Directions: Here is the task for the records below: repeat exactly the lines from the one with "(b.spadAt c.1, c.2))" to the one with "an image. -/", both included, and nothing else.

[Collected data]
/-! ## Places (R409, R410) -/

/-- Where slot i of a context's save area begins. -/
def Ctx.slotVa (x : Ctx) (i : Nat) : Nat := x.save.toNat / 65536 * 65536 + 3 * 2 ^ 20 * i
/-- The logical number of a core in its partition. -/
def Part.logical (p : Part) (die core : Nat) : Nat := 512 * (p.dieList.takeWhile (fun d => d ≠ die)).length + core
def imagePages : List Nat := upTo 48
/-- The physical page of a save-area page: code, level and address where its translation faults. -/
def State.savePage (s : State) (die c va : Nat) (p : Perm) : Except (Nat × Nat × Nat) Nat :=
  match s.walk die c va with
  | .error (some (code, lvl)) => .error (code, lvl, va)
  | .error none => .error (0x0101, 1, va)
  | .ok (e, lvl, _) =>
    if p.allows e then .ok (4096 * bits e 12 40 + va % 2 ^ levelShift lvl) else .error (0x0102, lvl, va)
/-- The virtual address of a page of an image's slot. -/
def State.slotAt (s : State) (die core c k : Nat) : Nat := (s.ctxAt c).slotVa ((s.partAt (partOf c)).logical die core) + 65536 * k
/-- Walks of pages of a slot have been made: each is charged and reads its tables at their homes (R83, R387, R417; log 30). -/
def State.slotWalked (s : State) (die core c : Nat) (ks : List Nat) : State :=
  ks.foldl (fun (s : State) k => s.walkDone die c (s.slotAt die core c k)) s
/-- The pages of a slot were looked up, the first first, until one faulted with e; code 0 is no fault. -/
def State.slotFailed (s : State) (die core c : Nat) (e : Nat × Nat × Nat) : State :=
  if e.1 = 0 then s else s.slotWalked die core c (upTo ((e.2.2 - s.slotAt die core c 0) / 65536 + 1))
/-- The physical pages of an image's slot. -/
def State.slotPages (s : State) (die core c : Nat) (p : Perm) : Except (Nat × Nat × Nat) (List Nat) :=
  imagePages.mapM (fun k => s.savePage die c (s.slotAt die core c k) p)
/-- Stands for the address of an image page that no translation reaches: no memory lies there. -/
def holePa : Nat := 2 ^ 50
/-- Those of a core's emergency area. -/
def State.emergPages (s : State) (die core : Nat) : List Nat :=
  imagePages.map (fun k => 2 ^ 21 * (s.die die).emergBase.toNat + 3 * 2 ^ 20 * core + 65536 * k)
def State.imagePas (s : State) (die core : Nat) (i : Image) (p : Perm) : Except (Nat × Nat × Nat) (List Nat) :=
  if i.res = .emergency then .ok (s.emergPages die core) else s.slotPages die core i.ctx p
/-- The pages of an image, each by itself. -/
def State.imagePlaces (s : State) (die core : Nat) (i : Image) (p : Perm) : List (Except (Nat × Nat × Nat) Nat) :=
  if i.res = .emergency then (s.emergPages die core).map .ok
  else imagePages.map (fun k => s.savePage die i.ctx (s.slotAt die core i.ctx k) p)
/-- The physical address of an image offset. -/
def imgPa (pas : List Nat) (o : Nat) : Nat := nth pas (o / 65536) 0 + o % 65536
/-- A range of an image page by page: physical address, image offset, length. -/
def imgRuns (pas : List Nat) (o n : Nat) : List (Nat × Nat × Nat) :=
  if n = 0 then []
  else (from_ (o / 65536) ((o + n - 1) / 65536 - o / 65536 + 1)).map (fun k =>
    let lo := Nat.max o (65536 * k)
    (imgPa pas lo, lo, Nat.min (o + n) (65536 * k + 65536) - lo))
/-- Memory that an image can lie in; the expander's only while its window works (R435). -/
def State.imgMem (s : State) (pa : Nat) : Bool := pa < 2 ^ 40 || (isExpander pa && !s.xFailed pa)

/-! ## Writing an image -/

/-- A range of an image and the non-zero bytes in it, by image offset. -/
structure ImgPart where
  off : Nat
  len : Nat
  bytes : List (Nat × Byte)
def bytesAt (o : Nat) (bs : List Byte) : List (Nat × Byte) := ((from_ o bs.length).zip bs).filter (fun y => y.2 ≠ 0)
/-- Table 16.8. -/
def Image.header (i : Image) (s : State) (die core : Nat) : List W64 :=
  [w64 (s.tagOf i.ctx * 2 ^ 56 + die % 16 * 2 ^ 52 + core % 512 * 2 ^ 43 + 256 + 1), w64 i.seq,
    w64 (satAdd32 0 i.nlate * 2 ^ 32 + satAdd32 0 i.late), 0, 0, 0, 0, 0]
def vregAt (n : Nat) : Nat := 0x49000 + 144 * n
def sregAt (n : Nat) : Nat := 0x91000 + 8 * n
/-- Image offsets of a byte of a block's scratchpad, of the side-band of one of its lines, and of a byte of its tile store
(Table 16.7). -/
def Block.spadAt (b : Block) (o : Nat) : Nat := 0x93000 + 1024 * nth b.spadMap (o / 1024) 0 + o % 1024
def Block.sbAt (b : Block) (l : Nat) : Nat := 0xD3000 + 16 * (8 * nth b.spadMap (l / 8) 0 + l % 8)
def Block.tileAt (b : Block) (o : Nat) : Nat := 0x100000 + 65536 * nth b.tileMap (o / 65536) 0 + o % 65536
/-- A range of a block's scratchpad as image ranges, KiB by KiB. -/
def Block.spadRuns (b : Block) (o n : Nat) : List (Nat × Nat) :=
  if n = 0 then []
  else (from_ (o / 1024) ((o + n - 1) / 1024 - o / 1024 + 1)).map (fun k =>
    let lo := Nat.max o (1024 * k)
    (b.spadAt lo, Nat.min (o + n) (1024 * k + 1024) - lo))
/-- Units that lie side by side: number of the first in the block, its place, how many. -/
def unitRuns : Nat → List Nat → List (Nat × Nat × Nat)
  | _, [] => []
  | k, g :: r => match unitRuns (k + 1) r with
    | (i, h, n) :: l => if h = g + 1 then (k, g, n + 1) :: l else (k, g, 1) :: (i, h, n) :: l
    | [] => [(k, g, 1)]
def Block.imgParts (b : Block) : List ImgPart :=
  (unitRuns 0 b.spadMap).flatMap (fun (_, g, n) =>
      [ { off := 0x93000 + 1024 * g, len := 1024 * n, bytes := [] }, { off := 0xD3000 + 128 * g, len := 128 * n, bytes := [] } ])
    ++ (unitRuns 0 b.tileMap).map (fun (_, g, n) => { off := 0x100000 + 65536 * g, len := 65536 * n, bytes := [] })
    ++ [ { off := 0, len := 0, bytes := b.spad.map (fun c => (b.spadAt c.1, c.2))
             ++ b.spadSb.flatMap (fun c => bytesAt (b.sbAt c.1) (toBytes 16 (sbOut c.2)))
             ++ b.tile.flatMap (fun c => bytesAt (b.tileAt (4 * c.1)) (toBytes 4 c.2)) } ]
/-- Header and blocks of an image. -/
def State.blockParts (s : State) (die core : Nat) (i : Image) : List ImgPart :=
  { off := 0, len := 64, bytes := bytesAt 0 (wordsBytes (i.header s die core)) }
    :: (s.imageBlocks die core i.ctx).flatMap (fun y => y.2.imgParts)
/-- Where the device state of an image lies and how long it is, and the range that Table 16.7 reserves. -/
def deviceState : Nat × Nat := (0x40, 0x48FC0)
def reservedRange : Nat × Nat := (0xDB000, 0x25000)
/-- The whole image: header, registers, scratchpads, side-bands and tile store, all else zero but for the device state, whose bytes are
free values; physical registers are numbered by team and index (log 30). -/
def State.wholeImage (s : State) (die core : Nat) (i : Image) : List ImgPart :=
  let teams := s.teams.filter (fun y => y.2.among (s.imageBlocks die core i.ctx))
  let vs := teams.flatMap (fun y => y.2.vregs.map Prod.snd)
  let ss := teams.flatMap (fun y => y.2.sregs.map Prod.snd)
  { off := 0, len := 3 * 2 ^ 20
    bytes := ((upTo vs.length).zip vs).flatMap (fun (n, r) => bytesAt (vregAt n) (toBytes 128 r.data ++ toBytes 16 (sbOut r.sb)))
      ++ ((upTo ss.length).zip ss).flatMap (fun (n, r) => bytesAt (sregAt n) (toBytes 8 r.val)) }
    :: s.blockParts die core i
/-- What is left of a range when n addresses from a on are taken out of it. -/
def cutRange (a n : Nat) (r : Nat × Nat × Nat) : List (Nat × Nat × Nat) :=
  (if r.1 < a then [(r.1, Nat.min r.2.1 (a - r.1), r.2.2)] else [])
    ++ (if a + n < r.1 + r.2.1 then [(Nat.max r.1 (a + n), r.1 + r.2.1 - Nat.max r.1 (a + n), r.2.2)] else [])
/-- A range of memory of which nothing is listed, with other free values or none. -/
def Mem.clearRange (m : Mem) (a n : Nat) (new : List (Nat × Nat × Nat)) : Mem :=
  { m with cells := m.cells.filter (fun c => !(a ≤ c.1 && c.1 < a + n)), loose := new ++ m.loose.flatMap (cutRange a n) }
/-- A range of memory set to zero. -/
def Mem.zeroRange (m : Mem) (a n : Nat) : Mem :=
  let m := m.clearRange a n []
  match m.rehomed with
  | none => m
  | some _ => m.setBytes a (List.replicate n 0)
/-- A part of an image written where there is memory. -/
def Mem.putPart (m : Mem) (ok : Nat → Bool) (pas : List Nat) (p : ImgPart) : Mem :=
  p.bytes.foldl (fun m y => if ok (imgPa pas y.1) then m.setByte (imgPa pas y.1) y.2 else m)
    ((imgRuns pas p.off p.len).foldl (fun m r => if ok r.1 then m.zeroRange r.1 r.2.2 else m) m)
def Mem.putParts (m : Mem) (ok : Nat → Bool) (pas : List Nat) (ps : List ImgPart) : Mem := ps.foldl (fun m p => m.putPart ok pas p) m
/-- The device state of an image as free values of number c. -/
def Mem.putDevice (m : Mem) (ok : Nat → Bool) (pas : List Nat) (c : Nat) : Mem :=
  (imgRuns pas deviceState.1 deviceState.2).foldl (fun m r => if ok r.1 then m.clearRange r.1 r.2.2 [(r.1, r.2.2, c)] else m) m
/-- Accesses to a range of an image at its homes (R83, R88). -/
def State.touchImage (s : State) (pas : List Nat) (o n owner : Nat) (write : Bool) : State :=
  (imgRuns pas o n).foldl (fun (s : State) r => s.touchRange r.1 r.2.2 owner write) s
/-- A whole image written at its pages, whose sectors lose their poison (R424). -/
def State.putImage (s : State) (die core : Nat) (i : Image) (pas : List Nat) : State :=
  let m := (s.mem.putParts s.imgMem pas (s.wholeImage die core i)).putDevice s.imgMem pas i.fill
  let s := { s with mem := { m with poison := m.poison.filter (fun y => !pas.any (fun pa => pa ≤ 32 * y.1 && 32 * y.1 < pa + 65536)) } }
  s.touchImage pas 0 (3 * 2 ^ 20) (s.tagOf i.ctx) true
/-- Stands for a fault where an image's walks wait: the context's walk budget on the die is spent (R387, R417). -/
def imgWait : Nat × Nat × Nat := (0, 0, 0)
def State.walkSpent (s : State) (die c : Nat) : Bool := (s.budget die c).walk = 0
/-- The image of a core written to its slot, or the first translation fault. -/
def State.writeImage (s : State) (die core : Nat) (i : Image) : Except (Nat × Nat × Nat) State :=
  if s.walkSpent die i.ctx then .error imgWait
  else do
    let pas ← s.slotPages die core i.ctx .wr
    .ok ((s.slotWalked die core i.ctx imagePages).putImage die core i pas)

/-- One page of an image moved: its bytes with their poison, its free values as such. -/
def Mem.movePage (m : Mem) (a b : Nat) : Mem :=
  let here := fun (x : Nat) => decide (a ≤ x ∧ x < a + 65536)
  let new := (m.loose.filter (fun r => here r.1)).map (fun r => (b + (r.1 - a), r.2.1, r.2.2))
  let cells : List Host.Cell := match m.rehomed with
    | none => m.cells.filter (fun c => here c.1)
    | some _ => ((from_ a 65536).filter (fun x => !m.loose.any (inRange x))).map (fun x => (x, m.byte x))
  let bad := (m.poison.filter (fun (y : Nat × Nat) => here (32 * y.1))).map (fun (y : Nat × Nat) => (b / 32 + (y.1 - a / 32), y.2))
  let m := { m with poison := bad.foldl (fun l (y : Nat × Nat) => place y.1 y.2 l) (m.poison.filter (fun (y : Nat × Nat) => !(b ≤ 32 * y.1 && 32 * y.1 < b + 65536))) }
  cells.foldl (fun m c => m.setByte (b + (c.1 - a)) c.2) (m.clearRange b 65536 new)
/-- An emergency image moved to its slot, or the first translation fault (R410). -/
def State.moveImage (s : State) (die core : Nat) (i : Image) : Except (Nat × Nat × Nat) State :=
  if s.walkSpent die i.ctx then .error imgWait
  else do
    let pas ← s.slotPages die core i.ctx .wr
    let old := s.emergPages die core
    let m := (old.zip pas).foldl (fun (m : Mem) y => if s.imgMem y.2 then m.movePage y.1 y.2 else m) s.mem
    let s := ({ s with mem := m } : State).slotWalked die core i.ctx imagePages
    .ok ((s.touchImage old 0 (3 * 2 ^ 20) (s.tagOf i.ctx) false).touchImage pas 0 (3 * 2 ^ 20) (s.tagOf i.ctx) true)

Exercise solution:
    ++ [ { off := 0, len := 0, bytes := b.spad.map (fun c => (b.spadAt c.1, c.2))
             ++ b.spadSb.flatMap (fun c => bytesAt (b.sbAt c.1) (toBytes 16 (sbOut c.2)))
             ++ b.tile.flatMap (fun c => bytesAt (b.tileAt (4 * c.1)) (toBytes 4 c.2)) } ]
/-- Header and blocks of an image. -/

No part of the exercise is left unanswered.